Apesar de ter contado no início com o auxílio financeiro de minha mãe, a minha independência foi conquistada mais rápido que eu esperava e eu tinha orgulho de dizer que havia feito uma grana fodida com a minha carreira. Porém, não era apenas isso que eu me orgulhava. Trabalhar em restaurantes, cursar gastronomia e viver em um país diferente - por mais cosmopolita e perto de casa que o Canadá pudesse ser-, havia me dado a oportunidade de conhecer pessoas maravilhosas com as mais diversas histórias de vida.

Ter me afastado me fizera perceber que a vida era mais que dinheiro, diferente do que minha irmã mais nova achava.

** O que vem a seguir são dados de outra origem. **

/-- The time unit beside its registers (R245-R257, R470). Fractions of a nanosecond stand in the exponents named. -/
structure TimeSt where
  /-- OFFSET in 2^-40 ns, and FR_REF in ns (R246) -/
  off : Int
  frRef : Nat
  /-- SN clock in 2^-40 ns as it stood at tick snTick (R247) -/
  sn : Int
  snTick : Nat
  /-- integral term I in 2^-80 (R470; log 27) -/
  integ : Int
  /-- previous accepted sample: offset, and its t2 on the corrected reading, in 2^-17 ns -/
  prev : Option (Int × Int)
  /-- deviations of samples rejected in a row under the step bound, latest first, in 2^-97 ns -/
  rej : List Int
  /-- samples counted toward LOCK_N -/
  lock : Nat
  /-- the step of R252 is due at the next tick; the recovery of R254 likewise, with its offset in ns -/
  wantStep : Bool
  wantRec : Option Int
  masters : List MasterSt
  sel : Option Nat
  /-- sequenceId of the last accepted Sync -/
  lastSeq : Option Nat
  /-- two-step Sync waiting for its Follow_Up: sequenceId, t2, correction, tick -/
  sync : Option (Nat × Int × Int × Nat)
  /-- t1 with corrections and t2 of the last complete Sync, in 2^-16 ns, and FR at t2 -/
  t12 : Option (Int × Int × Nat)
  /-- next sequenceId, and the outstanding Delay_Req: sequenceId, t3, tick -/
  dseq : Nat
  dreq : Option (Nat × Int × Nat)
  /-- spans of LOCKED at one RATE since the step, newest first: ticks and RATE; tick at which the open span began (R255) -/
  hist : List (Nat × Int)
  spanFrom : Nat
  lossTick : Nat
  /-- 1PPS input: last accepted edge or candidate, edges accepted in a row, edges missing or discarded in a row, the second that the
  next accepted edge names (R245, R319) -/
  ppsAt : Option Nat
  ppsRun : Nat
  ppsBad : Nat
  ppsSec : Option Nat
  /-- recovered SyncE clock and 10 MHz input present and within 12 ppm; tick at which the DPLL last lost its reference (R243, R244) -/
  syncePres : Bool
  dpllLoss : Option Nat
  /-- ports that still owe an event PDU for the last QL change (R244) -/
  qlOwed : List Nat
  /-- tick at which the 1PPS output pulse in progress rose (R245) -/
  ppsUp : Option Nat
deriving DecidableEq, Repr

/-- The Last and the power controller beside their registers (R266-R281). -/
structure LastSt where
  active : LastCopy
  shadow : LastCopy
  /-- core cycle in which the current stitch began -/
  stitchCyc : Nat
  /-- token bucket, in 1/600 nJ (R280) -/
  bucket : Nat
  /-- an admission of this stitch waited for credit -/
  pwrHold : Bool
  /-- fenced arrays whose radio positions are moved (R276) -/
  subst : List Nat
  /-- fenced arrays that the next rebuilt copy leaves out (R277) -/
  rebuild : List Nat
  /-- THERM_PCT and CAP_W that take effect at the boundary after the next (R281, R23) -/
  nextCap : Option Nat
  nextTherm : Option Nat
  /-- RADIO.SFN.OFF_MS in effect (R262) -/
  offMs : Nat
  /-- arrays that were the radio's in the stitch before this one: bit 4c + a (R270) -/
  prevArr : Nat
  /-- LDPC decoders fenced in this period, whose loss the budgets do not show yet (R223) -/
  newFence : List Nat
deriving DecidableEq, Repr

/-- An address generator (R187, R190). -/
structure AgSt where
  base : Nat
  idx : Nat
  step : Int
  mod : Nat
  mode : Nat
  mem : Nat
deriving DecidableEq, Repr

/-- A hardware loop in progress (R192): iterations left, first and last bundle. -/
structure LoopSt where
  count : Nat
  first : Nat
  last : Nat
deriving DecidableEq, Repr

/-- The architectural registers of a DSP (R187); an entry that a list does not reach is zero. Loops and return addresses stand
innermost first. -/
structure DspRegs where
  d : List (List Int)
  acc : List (List Int)
  s : List Nat
  ag : List AgSt
  loops : List LoopSt
  rets : List Nat
  sat : Bool
  satcnt : Nat
  ovf : Bool
  wrapf : Bool
deriving DecidableEq, Repr

/-- A job on a DSP (R193-R195). `phase`: 0 in steps 1 and 2, 1 the program runs, 2 END has issued. -/
structure DspJob where
  words : List Nat
  radio : Bool
  stat : Nat
  cells : List Nat
  moves : List (Nat × Nat)
  dispCyc : Nat
  endCyc : Nat
  phase : Nat
  endTick : Nat
  /-- core cycle in which END issued -/
  endAt : Nat
  retries : Nat
deriving DecidableEq, Repr

/-- A DSP beside its registers of R203: what the bundle in issue read at its start, the slots of it performed, the registers it has
written, where it goes next (8192: END), the owner whose data X and Y hold (0 none), the body in the loop cache. -/
structure DspSt where
  regs : DspRegs
  snap : Option DspRegs
  done : Nat
  wrote : List (Nat × Nat)
  pc : Nat
  jump : Option Nat
  job : Option DspJob
  prevId : Nat
  lastOwner : Nat
  held : Option (Nat × Nat)
deriving DecidableEq, Repr

/-- A manager job that an overrun aborted and that waits to be dispatched again, from its wait on (R198, R224): the group of DSPs, or
4 x cluster + KIND - 7; its descriptor, its status area, the cells it names. -/
structure HeldJob where
  place : Nat
  words : List Nat
  stat : Nat
  cells : List Nat
deriving DecidableEq, Repr

/-- A ring entry taken by an engine and not retired (R326-R331): its slice address, its words, whether it has been sent (a FENCE:
reached), is done; a FENCE keeps the highest PSN sent on each connection. -/
structure EngEnt where
  slot : Nat
  words : List Nat
  sent : Bool
  done : Bool
  fence : List (Nat × Nat)
  /-- node and PSN it was sent with -/
  node : Nat
  psn : Nat
deriving DecidableEq, Repr

/-- A Retriever engine beside its registers: entries taken, in ring order; the highest PSN it has sent on each connection. -/
structure EngSt where
  ents : List EngEnt
  last : List (Nat × Nat)
deriving DecidableEq, Repr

Ou que Guilherme e Chloe não poderiam entrar nas estatísticas de "pais adolescentes/jovens" quando tinham um zilhão de privilégios e muito dinheiro em suas contas bancárias, que facilitavam em muito nessa jornada.

Eu finalmente havia compreendido meu espírito aventureiro e independente e, mais que nunca, estava ansioso para o próximo passo em minha vida. Ou melhor, em minha carreira. Entretanto, a minha vida era inteiramente sobre isso e eu não conseguia me arrepender por este fato.

Meu pai costumava a dizer que pessoas são complicadas e que ele havia sido extremamente afortunado em ter encontrado minha mãe pois, se não fosse ela, ninguém mais seria possível de estar em seu lugar. E, bem, eu entendia profundamente o que ele queria dizer quando afirmava a complicação das pessoas... fazia apenas dez dias que eu estava em Nova Iorque e minha família já estava acertando meus nervos em diferentes maneiras.